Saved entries
========

/-- Grants and releases. Outside reset and checks a batch of good records is granted at once with status 0 and the units held, or noted for release at the next boundary; one with a failing record is refused whole with code and position, one of a bad length with FORMAT; while RESETTING it is refused with 0x15, during the checks it waits. RELEASE_TAKE_EFFECT moves the ranges that are due to scrubbing for their time; SCRUB_COMPLETE frees a range whose time is over and zeroes bed bytes, or returns it to its plot. QUOTA takes effect at once and marks a plot above it OVER; TRIM one tick after a swap that fits every quota scrubs what is above it. -/
def Obligations.GrantsReleasesAndQuotas : Prop :=
  ∀ (p : Fin 16) (batch : List Byte) (s : State),
    (∀ recs : List (List Byte), records 16 batch = recs → s.reg (Reg.plotState p) ≠ 3 → s.reg (Reg.lastState p) ≠ 2 →
      batch ≠ [] → batch.length ≤ 4096 → batch.length % 16 = 0 →
      (s.grantFault p 0 [] recs = none → Runs (.assignGrant p batch) s fun t =>
        t.holdings = s.holdings ++ recs.map (unitsHeld p) ∧
        t.reg (Reg.assignStatus p) = 0 ∧ t.answer.status = 0 ∧
        SameRegs s t [Reg.assignStatus p, Reg.flashPending] ∧ SameMem s t) ∧
      (∀ c pos, s.grantFault p 0 [] recs = some (c, pos) → Runs (.assignGrant p batch) s fun t =>
        t.reg (Reg.assignStatus p) = c ∧ t.reg (Reg.assignDetail p) = pos ∧ t.holdings = s.holdings ∧
        SameRegs s t [Reg.assignStatus p, Reg.assignDetail p, Reg.flashPending] ∧ SameMem s t) ∧
      (s.releaseFault p 0 [] recs = none → Runs (.assignRelease p batch) s fun t => t.holdings = s.holdings ∧
        (t.plot p).releases = (s.plot p).releases ++ recs.map (fun r => (s.after 1, unitsHeld p r)) ∧
        t.reg (Reg.assignStatus p) = 0 ∧ SameRegs s t [Reg.assignStatus p, Reg.flashPending] ∧ SameMem s t) ∧
      (∀ c pos, s.releaseFault p 0 [] recs = some (c, pos) → Runs (.assignRelease p batch) s fun t =>
        t.reg (Reg.assignStatus p) = c ∧ t.reg (Reg.assignDetail p) = pos ∧ t.holdings = s.holdings ∧
        (t.plot p).releases = (s.plot p).releases ∧ SameMem s t)) ∧
    (∀ grant : Bool,
      (s.reg (Reg.plotState p) ≠ 3 → s.reg (Reg.lastState p) ≠ 2 → batch = [] ∨ 4096 < batch.length ∨ batch.length % 16 ≠ 0 →
        Runs (if grant then .assignGrant p batch else .assignRelease p batch) s fun t =>
          t.reg (Reg.assignStatus p) = 0x10 ∧ t.holdings = s.holdings ∧ (t.plot p).releases = (s.plot p).releases ∧ SameMem s t) ∧
      (s.reg (Reg.plotState p) = 3 → Runs (if grant then .assignGrant p batch else .assignRelease p batch) s fun t =>
        t.reg (Reg.assignStatus p) = 0x15 ∧ t.holdings = s.holdings ∧ (t.plot p).releases = (s.plot p).releases ∧ SameMem s t) ∧
      (s.reg (Reg.plotState p) ≠ 3 → s.reg (Reg.lastState p) = 2 →
        Runs (if grant then .assignGrant p batch else .assignRelease p batch) s fun t =>
          t.reg (Reg.assignStatus p) = 1 ∧ (t.plot p).waiting = (s.plot p).waiting ++ [(grant, batch)] ∧
          t.holdings = s.holdings ∧ SameRegs s t [Reg.assignStatus p] ∧ SameMem s t)) ∧
    (∀ (k : Nat) (h : Holding) (rest : List (Nat × Holding)),
      (s.plot p).releases.filter (fun e => decide (e.1 ≤ s.tick)) = [(k, h)] →
      (s.plot p).releases.filter (fun e => !decide (e.1 ≤ s.tick)) = rest → h.plot = p.val →
      (stopKind h.kind = false → Runs (.releaseTakeEffect p) s fun t =>
        { h with scrub := some ((s.scrubEnd h).1, false), used := (s.scrubEnd h).2 } ∈ t.holdings ∧ (t.plot p).releases = rest ∧
        bit (t.reg (Reg.plotFlags p)) 1 = true ∧ SameRegs s t [Reg.overMask p, Reg.plotFlags p] ∧ SameMem s t) ∧
      (stopKind h.kind = true → Runs (.releaseTakeEffect p) s fun t => (t.plot p).releases = rest ∧ SameMem s t ∧
        ∀ x ∈ h.parts, { x with scrub := some (s.tick + 1, false), used := 0 } ∈ t.holdings)) ∧
    (((s.plot p).releases.filter fun e => decide (e.1 ≤ s.tick)) = [] → Runs (.releaseTakeEffect p) s fun t =>
      t.holdings = s.holdings ∧ (t.plot p).releases = (s.plot p).releases ∧
      SameRegs s t [Reg.overMask p, Reg.plotFlags p] ∧ SameMem s t) ∧
    Runs .scrubComplete s (fun t =>
      (∀ h ∈ s.holdings, h.scrub = none → h ∈ t.holdings) ∧
      (∀ h ∈ s.holdings, ∀ e r, h.scrub = some (e, r) →
        (e = 0 ∨ s.tick < e ∨ s.unitStopped h = false → h ∈ t.holdings) ∧
        (e ≠ 0 → e ≤ s.tick → s.unitStopped h = true →
          (r = false → h ∉ t.holdings) ∧
          (r = true → { h with scrub := if s.reg (Reg.plotState h.plot) = 3 then some (0, true) else none } ∈ t.holdings) ∧
          (h.kind = 9 → ∀ a, bedBase + h.first ≤ a → a < bedBase + h.first + h.count → t.byte a = 0))) ∧
      (∀ a, t.byte a = s.byte a ∨ t.byte a = 0) ∧
      ((∀ h ∈ s.holdings, ∀ e r, h.scrub = some (e, r) → e = 0 ∨ s.tick < e) → t.holdings = s.holdings ∧ SameMem s t ∧
        SameRegs s t ((List.range 16).map fun q => Reg.plotFlags q))) ∧
    (∀ (code : Fin 256) (v : Nat), 1 ≤ code.val → code.val ≤ 16 →
      (v < 18446744073709551616 → s.holdingOf p code ≤ v → Runs (.quota p code v) s fun t => t.reg (Reg.quota p code) = v ∧
        t.answer.status = 0 ∧ t.holdings = s.holdings ∧
        SameRegs s t [Reg.quota p code, Reg.flashPending, Reg.overMask p, Reg.plotFlags p] ∧ SameMem s t) ∧
      (v < 18446744073709551616 → v < s.holdingOf p code → Runs (.quota p code v) s fun t =>
        t.reg (Reg.quota p code) = v ∧ bit (t.reg (Reg.overMask p)) code = true ∧ bit (t.reg (Reg.plotFlags p)) 0 = true ∧
        t.holdings = s.holdings ∧ SameMem s t ∧
        (∀ l, (s.plot p).shadow = some l → s.reg (Reg.lastState p) = 3 → (∃ k ∈ l.claims, k.code = code.val ∧ v < k.amount) →
          (t.plot p).shadow = none ∧ t.reg (Reg.lastError p) = 0x0D)) ∧
      (18446744073709551616 ≤ v → Answers (.quota p code v) s 0x13)) ∧
    (∀ (code : Fin 256) (v : Nat), code.val = 0 ∨ 16 < code.val → Answers (.quota p code v) s 0x10) ∧
    ((s.plot p).trimAt = none → exec (.trim p) s = .next s) ∧
    (∀ k, (s.plot p).trimAt = some k →
      (s.tick < k → exec (.trim p) s = .next s) ∧
      (k ≤ s.tick → (∀ l, s.last p = some l → ∃ x ∈ l.claims, s.reg (Reg.quota p x.code) < x.amount) →
        Runs (.trim p) s fun t => (t.plot p).trimAt = none ∧ t.holdings = s.holdings ∧ SameRegs s t [] ∧ SameMem s t) ∧
      (k ≤ s.tick → Runs (.trim p) s fun t => (t.plot p).trimAt = none ∧ SameMem s t ∧
        ∀ g ∈ s.holdings, g.plot ≠ p.val ∨ g.scrub ≠ none → g ∈ t.holdings) ∧
      (∀ (l : Last) (c : Nat) (h : Holding), k ≤ s.tick → s.last p = some l →
        (∀ x ∈ l.claims, (x.amount : Int) ≤ s.reg (Reg.quota p x.code)) →
        ((List.range 17).filter fun c => bit (s.reg (Reg.overMask p)) c) = [c] → s.excess p c = [h] →
        stopKind h.kind = false → Runs (.trim p) s fun t => (t.plot p).trimAt = none ∧
          { h with scrub := some ((s.scrubEnd h).1, false), used := (s.scrubEnd h).2 } ∈ t.holdings ∧
          SameRegs s t [Reg.overMask p, Reg.plotFlags p, Reg.flashPending] ∧ SameMem s t))

/-- Plot reset. PLOT_RESET and PLOT_RESET_AT note a reset for its boundary; at it PLOT_RESET_APPLY leaves the plot RESETTING without a last, its fault clear and its reset tick named, and before it changes nothing; PLOT_RESET_COMPLETE, once no range that returns to the plot is still scrubbed, leaves it UNCLAIMED where it has no owner key or KEYS was named, and IDLE otherwise, and before that changes nothing. PLOT_FAULT_CLEAR clears the bits it names. -/
def Obligations.PlotReset : Prop :=
  ∀ (p : Fin 16) (s : State),
    (∀ keys, Runs (.plotReset p keys) s fun t => (t.plot p).resets = (s.plot p).resets ++ [(s.actTick, keys)] ∧
      t.answer.status = 0 ∧ SameRegs s t [] ∧ SameMem s t) ∧
    (∀ keys k lateOk due st, s.atTick 16 k lateOk = .ok (due, st) → Runs (.plotResetAt p keys k lateOk) s fun t =>
      (t.plot p).resets = (s.plot p).resets ++ [(due, keys)] ∧ t.answer.status = st ∧ SameRegs s t [] ∧ SameMem s t) ∧
    (∀ keys k lateOk c, s.atTick 16 k lateOk = .error c → Answers (.plotResetAt p keys k lateOk) s c) ∧
    ((∃ e ∈ (s.plot p).resets, e.1 ≤ s.tick) → Runs (.plotResetApply p) s fun t => t.reg (Reg.plotState p) = 3 ∧
      t.reg (Reg.plotResetTick p) = s.tick ∧ t.reg (Reg.plotFault p) = 0 ∧ t.last p = none ∧ (t.plot p).shadow = none ∧
      (t.plot p).routes = [] ∧ (t.plot p).ownerKey = (s.plot p).ownerKey ∧ SameMem s t) ∧
    ((∀ e ∈ (s.plot p).resets, s.tick < e.1) → exec (.plotResetApply p) s = .next s) ∧
    (s.reg (Reg.plotState p) = 3 → (∀ h ∈ s.holdings, h.plot = p.val → ∀ e, h.scrub = some (e, true) → e = 0) →
      Runs (.plotResetComplete p) s fun t => t.reg (Reg.overMask p) = 0 ∧
        t.reg (Reg.plotState p) = (if (s.plot p).eraseKeys = true ∨ (s.plot p).ownerKey = [] then 0 else 1) ∧ SameMem s t) ∧
    (s.reg (Reg.plotState p) ≠ 3 ∨ (∃ h ∈ s.holdings, h.plot = p.val ∧ ∃ e, h.scrub = some (e, true) ∧ e ≠ 0) →
      exec (.plotResetComplete p) s = .next s) ∧
    (∀ m, Runs (.plotFaultClear p m) s fun t =>
      t.reg (Reg.plotFault p) = clearMask 32 (s.reg (Reg.plotFault p)) m.val ∧ t.answer.status = 0 ∧
      SameRegs s t [Reg.plotFault p] ∧ t.units = s.units)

========

Work task
Give back, exactly as written, the stretch from the line with "t.holdings = s.holdings ∧ SameRegs s t [Reg.assignStatus" through the line with "(stopKind h.kind = false", and no other lines from the records above.

Output below
          t.holdings = s.holdings ∧ SameRegs s t [Reg.assignStatus p] ∧ SameMem s t)) ∧
    (∀ (k : Nat) (h : Holding) (rest : List (Nat × Holding)),
      (s.plot p).releases.filter (fun e => decide (e.1 ≤ s.tick)) = [(k, h)] →
      (s.plot p).releases.filter (fun e => !decide (e.1 ≤ s.tick)) = rest → h.plot = p.val →
      (stopKind h.kind = false → Runs (.releaseTakeEffect p) s fun t =>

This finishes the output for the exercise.